[INFORMATION]

/-- One byte run of a transfer: poisoned data ends the tile with cause 7 or 8 and is not written (R114); bytes cross
the ring on the job's channel where their dies differ (R37, R48); data of a peer package is free. -/
def dmaRun (g ch : Nat) (x : DmaDesc) (o : DmaOp) (free : Bool) (r : DmaRun) (t : Nat × Int × Int) : DmaRun :=
  let s := r.s
  let src := t.2.1.toNat
  let dst := t.2.2.toNat
  if r.dead then r
  else if !isPeer src && s.readPoisoned src x.len then
    { s := ((s.afterRead src x.len).bankEvents src x.len).tileFault g (if isSpad src then 7 else 8), dead := true }
  else
    let data := if isPeer src then s.freeBytes x.len else s.dmaData g ch o free t.1 src x.len
    let s1 := (if isPeer src then s.peerRun 4 g x src [] else s.carryRead (s.coreOrigin g) (g / 16 + 1) g src data).bump
    if isPeer dst then { s := s1.peerRun 5 g x dst data }
    else
      let w := s1.dramWrite dst data []
      if w.1 then { s := w.2.tileFault g 8, dead := true }
      else { s := w.2.carryWrite (s.coreOrigin g) (g / 16 + 1) g dst data }

/-- The destination of a descriptor overlaps its own source (R113). -/
def DmaDesc.overlapsSelf (x : DmaDesc) (srcs : List Int) : Bool :=
  srcs.any fun a => x.dsts.any fun b => overlaps a.toNat x.len b.toNat x.len

/-- All runs of a descriptor, in the order of R110; none moves a byte before all have been checked (R111). -/
def State.dmaCopy (s : State) (g ch : Nat) (o : DmaOp) (srcs : List Int) : DmaRun :=
  let x := parseDma o.desc
  let ts := (List.range srcs.length).map fun i => (i, srcs.getD i 0, x.dsts.getD i 0)
  ts.foldl (dmaRun g ch x o (x.overlapsSelf srcs)) { s := s }

/-- DMA_DESCRIPTOR_COMPLETE (R109, R111 to R114). -/
def execDmaDescriptorComplete (core channel : Nat) (flips : List Nat) (s : State) : Out :=
  .next (s.unitOp core flips fun k s =>
    match k.dmaQueue channel with
    | [] => s
    | o :: rest =>
      let x := parseDma o.desc
      s.readOwn core (x.indexRange core) fun s =>
        let found := if x.gather && x.xlate then
            s.dmaLookups core x.pool ((List.range x.cnt2).map (s.dmaIndex core x))
          else (true, s)
        if !found.1 then found.2
        else
          let s := found.2
          let srcs := x.srcs (if x.gather && x.xlate then s.frameBases core x else s.plainBases core x)
          let cause := s.dmaCause core x srcs
          if cause ≠ 0 then s.tileFault core cause
          else
            let r := s.dmaCopy core channel o srcs
            if r.dead then r.s
            else ((r.s.onCore core fun y => { y with dma := y.dma.set channel rest }).startDma core channel).resume core)

/-! ### Timer, migration, self-test -/

/-- TILE_TIMER_EXPIRY (R115): 4 links since the tile's start; the wait of a mark's first step counts. -/
def execTileTimerExpiry (core : Nat) (s : State) : Out :=
  .next (if (s.core core).run = .running && decide ((s.core core).tileStart + 262144 ≤ s.tsNow) then s.tileFault core 1
    else s)

/-- Words of a physical bank of a core that hold bytes with bad parity. -/
def State.bankWords (s : State) (g b : Nat) : List Nat :=
  ((s.mem.badParity.filter fun a => isSpad a && spadCore a = g && physBank (s.core g) (bankOf a) = b).map fun a => a / 4 * 4).dedup

/-- BANK_MIGRATION_DONE (R147 to R149): each word that failed parity in the copy counts an event, and its bytes stay
poisoned. -/
def execBankMigrationDone (core : Nat) (flips : List Nat) (s : State) : Out :=
  .next (match (s.core core).migrating with
    | none => s
    | some b =>
      let s := s.flipParity (flips.filter isSpad)
      ((s.bankWords core b).foldl (fun x w => x.bankEvents w 4) s).onCore core fun y => { y with copyDone := true })

/-- A spare that fails the suite is retired as a spare (R504). -/
def State.retireSpare (s : State) (d u : Nat) : State :=
  if s.isLasting (coreEntry d u) && (s.spareCores d).contains u then
    (s.onPhys (physIndex d u) fun k => { k with retired := true }).retire (coreEntry d u)
  else s

/-- What became lasting on a physical core that holds no job is retired: its banks in ascending order, then the
core; a core that stands at a HALT stands at its mark (log 38); a spare is retired as a spare (R496, R502,
R504). -/
def State.serviceTested (s : State) (d u : Nat) : State :=
  match s.logicalOn d u with
  | some c =>
    if (s.core (16 * d + c)).job = none then s.serviceIdle (16 * d + c)
    else if (s.core (16 * d + c)).run = .halted then s.retireAtMark (16 * d + c)
    else s
  | none => ((s.lastingBanks d u).foldl (fun x b => x.takeBank d u b) s).retireSpare d u

/-- P0's cores are tested in CONFIG while they hold no job (R505). -/
def State.testsP0 (s : State) (d u : Nat) : Bool :=
  s.dev.mode = .config && match s.logicalOn d u with
    | some c => bitAt s.p0Mask (16 * d + c) && (s.core (16 * d + c)).job = none
    | none => false

/-- SELFTEST_VECTOR (R503 to R505): on a core in self-test, on a spare, or on P0's idle cores in CONFIG. What it
makes lasting is retired as the link ends, in the order of R502 (log 38). -/
def execSelftestVector (die phys : Nat) (result : VectorResult) (s : State) : Out :=
  let k := s.phys (physIndex die phys)
  .next (if k.run ≠ .selftest && !(s.spareCores die).contains phys && !s.testsP0 die phys then s
    else match result with
      | .pass => s.onPhys (physIndex die phys) fun y => { y with testVector := y.testVector + 1 }
      | .coreFail => s.errEvent (coreEntry die phys)
      | .bankFail b => s.errEvent { kind := 2, place := die, unit := phys, detail := b })

end Sys2Proof.Machine
end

[/INFORMATION]

→ EXERCISE REQUIREMENTS: Exactly the lines above from the one with "let found := if" to the one with "if r.dead then r.s", both included, are to be quoted; leave the rest out.

→ ANSWER:
        let found := if x.gather && x.xlate then
            s.dmaLookups core x.pool ((List.range x.cnt2).map (s.dmaIndex core x))
          else (true, s)
        if !found.1 then found.2
        else
          let s := found.2
          let srcs := x.srcs (if x.gather && x.xlate then s.frameBases core x else s.plainBases core x)
          let cause := s.dmaCause core x srcs
          if cause ≠ 0 then s.tileFault core cause
          else
            let r := s.dmaCopy core channel o srcs
            if r.dead then r.s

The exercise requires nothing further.